The truth: The circulating water system is a dynamic equilibrium process. Shock dosing leads to drastic fluctuations in the chemical concentration within the system, showing a pattern of “oversaturation – severe deficiency – oversaturation”.
Consequences: During the period of insufficient concentration, calcium and magnesium ions will rapidly form crystal nuclei on the heat exchanger surface. Once the crystal nuclei are formed, subsequent addition of PMA will be difficult to completely remove them.
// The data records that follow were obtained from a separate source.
theorem KeepsQ.snd {α : Type} {p : α × State} (h : KeepsQ s0 p) : Keeps s0 p.2 := h

/-- The state of a pair that an equation gives. -/
theorem Keeps.eqSnd {α : Type} {p : α × State} {x : α} {t : State} (e : p = (x, t)) (h : KeepsQ s0 p) : Keeps s0 t := by
  rw [e] at h; exact h

theorem Keeps.eqFst {α : Type} {p : State × α} {x : α} {t : State} (e : p = (t, x)) (h : KeepsP s0 p) : Keeps s0 t := by
  rw [e] at h; exact h

theorem Keeps.eqSome {o : Option State} {t : State} (e : o = some t) (h : KeepsO s0 o) : Keeps s0 t := h t e

theorem Keeps.eqNext {r : Res} {t : State} (e : r = .next t) (h : KeepsR s0 r) : Keeps s0 t := h t e

theorem KeepsO.some {t : State} (h : Keeps s0 t) : KeepsO s0 (some t) := by
  intro u e; cases e; exact h

theorem KeepsO.none : KeepsO s0 none := by
  intro u e; cases e

theorem KeepsO.ite {c : Prop} [Decidable c] {a b : Option State} (ha : KeepsO s0 a) (hb : KeepsO s0 b) :
    KeepsO s0 (if c then a else b) := by
  split <;> assumption

theorem KeepsO.map {α : Type} {f : α → State} (h : ∀ x, Keeps s0 (f x)) (o : Option α) : KeepsO s0 (o.map f) := by
  cases o with
  | none => exact KeepsO.none
  | some x => exact KeepsO.some (h x)

theorem KeepsR.ok {t : State} (h : Keeps s0 t) : KeepsR s0 (ok t) := by
  intro u e; cases e; exact h

theorem KeepsR.ite {c : Prop} [Decidable c] {a b : Res} (ha : KeepsR s0 a) (hb : KeepsR s0 b) :
    KeepsR s0 (if c then a else b) := by
  split <;> assumption

theorem RegFile.win_put_other {r : RegFile} {b c : Block} (h : b ≠ c) (x : SMap Word) : (r.put b x).win c = r.win c := by
  cases b <;> cases c <;> first | rfl | exact absurd rfl h

theorem RegFile.Canonical.put {r : RegFile} (h : r.Canonical) (b : Block) {m : SMap Word} (hm : m.wf (resetVal b) = true) :
    (r.put b m).Canonical := by
  intro c
  by_cases e : b = c
  · subst e; cases b <;> exact hm
  · rw [RegFile.win_put_other e]; exact h c

/-- A change of one register window that keeps its form. -/
theorem Keeps.put (h : Keeps s0 s) (b : Block) (x : SMap Word) (hx : s.Canonical → x.wf (resetVal b) = true)
    (hm : Sub b.mask s0.m) : Keeps s0 { s with regs := s.regs.put b x } :=
  h.within rfl (fun c => ⟨c.1, c.2.1, c.2.2.put b (hx c)⟩)
    (fun p hp => by
      cases p
      case win c => exact RegFile.win_put_other (Sub.bit_mask hp) x
      all_goals rfl) hm

theorem State.wr_keeps (h : Keeps s0 s) (b : Block) (o : Nat) (w : Word) (hm : Sub b.mask s0.m := by first | assumption | exact Sub.tr rfl (by assumption)) : Keeps s0 (s.wr b o w) :=
  h.put b _ (fun c => SMap.wf_set (resetVal b) _ o w (c.2.2 b)) hm

theorem State.resetWindow_keeps (h : Keeps s0 s) (b : Block) (f : Nat → Bool) (hm : Sub b.mask s0.m := by first | assumption | exact Sub.tr rfl (by assumption)) : Keeps s0 (s.resetWindow b f) :=
  h.put b _ (fun c => SMap.wf_keep _ _ _ (c.2.2 b)) hm

/-- A change of memory that keeps its form. -/
theorem State.putMem_keeps (h : Keeps s0 s) (x : SMap Byte) (e : Memory.wf s.mem = true → Memory.wf x = true) (hm : Sub 8388608 s0.m := by first | assumption | exact Sub.tr rfl (by assumption)) :
    Keeps s0 (s.putMem x) :=
  h.within rfl (fun c => ⟨e c.1, c.2⟩)
    (fun p hp => by cases p <;> first | rfl | exact absurd hp (by decide)) hm

/-- A change of the eMMC that keeps its form. -/
theorem State.putEmmc_keeps (h : Keeps s0 s) (x : SMap Byte) (e : s.Canonical → x.wf (fun _ => 0) = true) (hm : Sub 17592186044416 s0.m := by first | assumption | exact Sub.tr rfl (by assumption)) :
    Keeps s0 (s.putEmmc x) :=
  h.within rfl (fun c => ⟨c.1, e c, c.2.2⟩)
    (fun p hp => by cases p <;> first | rfl | exact absurd hp (by decide)) hm

theorem State.wrB_keeps (h : Keeps s0 s) (a : Nat) (v : Byte) (hm : Sub 8388608 s0.m := by first | assumption | exact Sub.tr rfl (by assumption)) : Keeps s0 (s.wrB a v) :=
  State.putMem_keeps h _ (fun m => SMap.wf_set blankByte _ a v m) hm

theorem State.wrBytes_keeps (h : Keeps s0 s) (a : Nat) (bs : List Byte) (hm : Sub 8388608 s0.m := by first | assumption | exact Sub.tr rfl (by assumption)) : Keeps s0 (s.wrBytes a bs) :=
  State.putMem_keeps h _ (fun m => SMap.wf_blit _ _ a bs m) hm

theorem State.each_keeps {α : Type} {f : State → α → State} (hf : ∀ s x, Keeps s0 s → Keeps s0 (f s x)) (h : Keeps s0 s)
    (l : List α) : Keeps s0 (s.each l f) := by
  unfold State.each
  induction l generalizing s with
  | nil => exact h
  | cons x t ih => exact ih (hf s x h)

theorem State.when_keeps {f : State → State} (hf : ∀ s, Keeps s0 s → Keeps s0 (f s)) (h : Keeps s0 s) (c : Bool) :
    Keeps s0 (s.when c f) := by
  unfold State.when
  split
  · exact hf s h
  · exact h
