-- ==== Sys2Proof/Laws/KeepsLoad.lean ====
section
/-! SUPPORT. The operations of Machine/Load.lean keep the queue of commands and the canonical form, and change no part outside
their footprint. -/

set_option linter.unusedSimpArgs false
set_option linter.unusedVariables false
set_option Elab.async false

namespace Sys2Proof.Machine

theorem State.lswSet_keeps {s0 : Orig} {s : State} (h : Keeps s0 s) (n i : Nat) (v : Bool) (hm : Sub 2048 s0.m) : Keeps s0 (State.lswSet s n i v) := by
  unfold State.lswSet
  try dsimp only
  repeat' first | with_reducible assumption | with_reducible intro _ | ((with_reducible refine Sub.tr ?_ hm); exact rfl) | with_reducible apply Keeps.ite | with_reducible apply State.setBit_keeps | split

theorem State.lchMod_keeps {s0 : Orig} {s : State} (h : Keeps s0 s) (n : Nat) (f : LswCh → LswCh) (hm : Sub 2199023255552 s0.m) : Keeps s0 (State.lchMod s n f) := by
  unfold State.lchMod
  try dsimp only
  repeat' first | with_reducible assumption | with_reducible intro _ | ((with_reducible refine Sub.tr ?_ hm); exact rfl) | with_reducible apply Keeps.ite | with_reducible apply State.putLsw_keeps | split

theorem State.lswMaskSet_keeps {s0 : Orig} {s : State} (h : Keeps s0 s) (lo n : Nat) (v : Bool) (hm : Sub 2048 s0.m) : Keeps s0 (State.lswMaskSet s lo n v) := by
  unfold State.lswMaskSet
  try dsimp only
  repeat' first | with_reducible assumption | with_reducible intro _ | ((with_reducible refine Sub.tr ?_ hm); exact rfl) | with_reducible apply Keeps.ite | with_reducible apply State.setBit_keeps | split

theorem State.lswSetHeld_keeps {s0 : Orig} {s : State} (h : Keeps s0 s) (n : Nat) (v : Bool) (hm : Sub 2048 s0.m) : Keeps s0 (State.lswSetHeld s n v) := by
  unfold State.lswSetHeld
  try dsimp only
  repeat' first | with_reducible assumption | with_reducible intro _ | ((with_reducible refine Sub.tr ?_ hm); exact rfl) | with_reducible apply Keeps.ite | with_reducible apply State.lswMaskSet_keeps | with_reducible apply State.lswSet_keeps | split

theorem State.lswShow_keeps {s0 : Orig} {s : State} (h : Keeps s0 s)  (hm : Sub 2048 s0.m) : Keeps s0 (State.lswShow s) := by
  unfold State.lswShow
  try dsimp only
  repeat' first | with_reducible assumption | with_reducible intro _ | ((with_reducible refine Sub.tr ?_ hm); exact rfl) | with_reducible apply Keeps.ite | with_reducible apply State.setF_keeps | split

theorem State.lswOut_keeps {s0 : Orig} {s : State} (h : Keeps s0 s) (n : Nat) (v : Bool) (hm : Sub 550292949000 s0.m) : Keeps s0 (State.lswOut s n v) := by
  unfold State.lswOut
  try dsimp only
  repeat' first | with_reducible assumption | with_reducible intro _ | ((with_reducible refine Sub.tr ?_ hm); exact rfl) | with_reducible apply Keeps.ite | with_reducible apply State.lswSet_keeps | with_reducible apply State.lswEvent_keeps | split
Correction Plan: Adopt an automatic dosing system: It is recommended to equip a metering pump for continuous and balanced dosing 24 hours a day.
Online Monitoring: Ideally, fluorescence tracer technology should be used to monitor the tracer concentration in real time and adjust the metering pump frequency accordingly, ensuring that the system’s chemical concentration remains within the effective range.
Misconception Five: Neglecting the challenge of water temperature on scale inhibition effectiveness
Although PMA is temperature-resistant, it doesn’t mean it can maintain its effectiveness at any temperature.
The Truth: On high-temperature heat exchange surfaces (such as crystallizers in steel plants or condensers in the power industry), the local water temperature may far exceed the bulk water temperature. High temperatures accelerate the crystallization rate and may also accelerate the degradation of some inferior PMA products.
Consequences: Reduced heat exchange efficiency, increased flue gas temperature or exhaust pressure.
Correction Plan: Verify product thermal stability: When making B2B purchases, do not only consider the price; require suppliers to provide thermal stability test reports for PMA.
Targeted Adjustment: During the high-temperature load period in summer, the flow rate of circulating water should be appropriately increased to reduce retention time, and the PMA dosing ratio should be fine-tuned.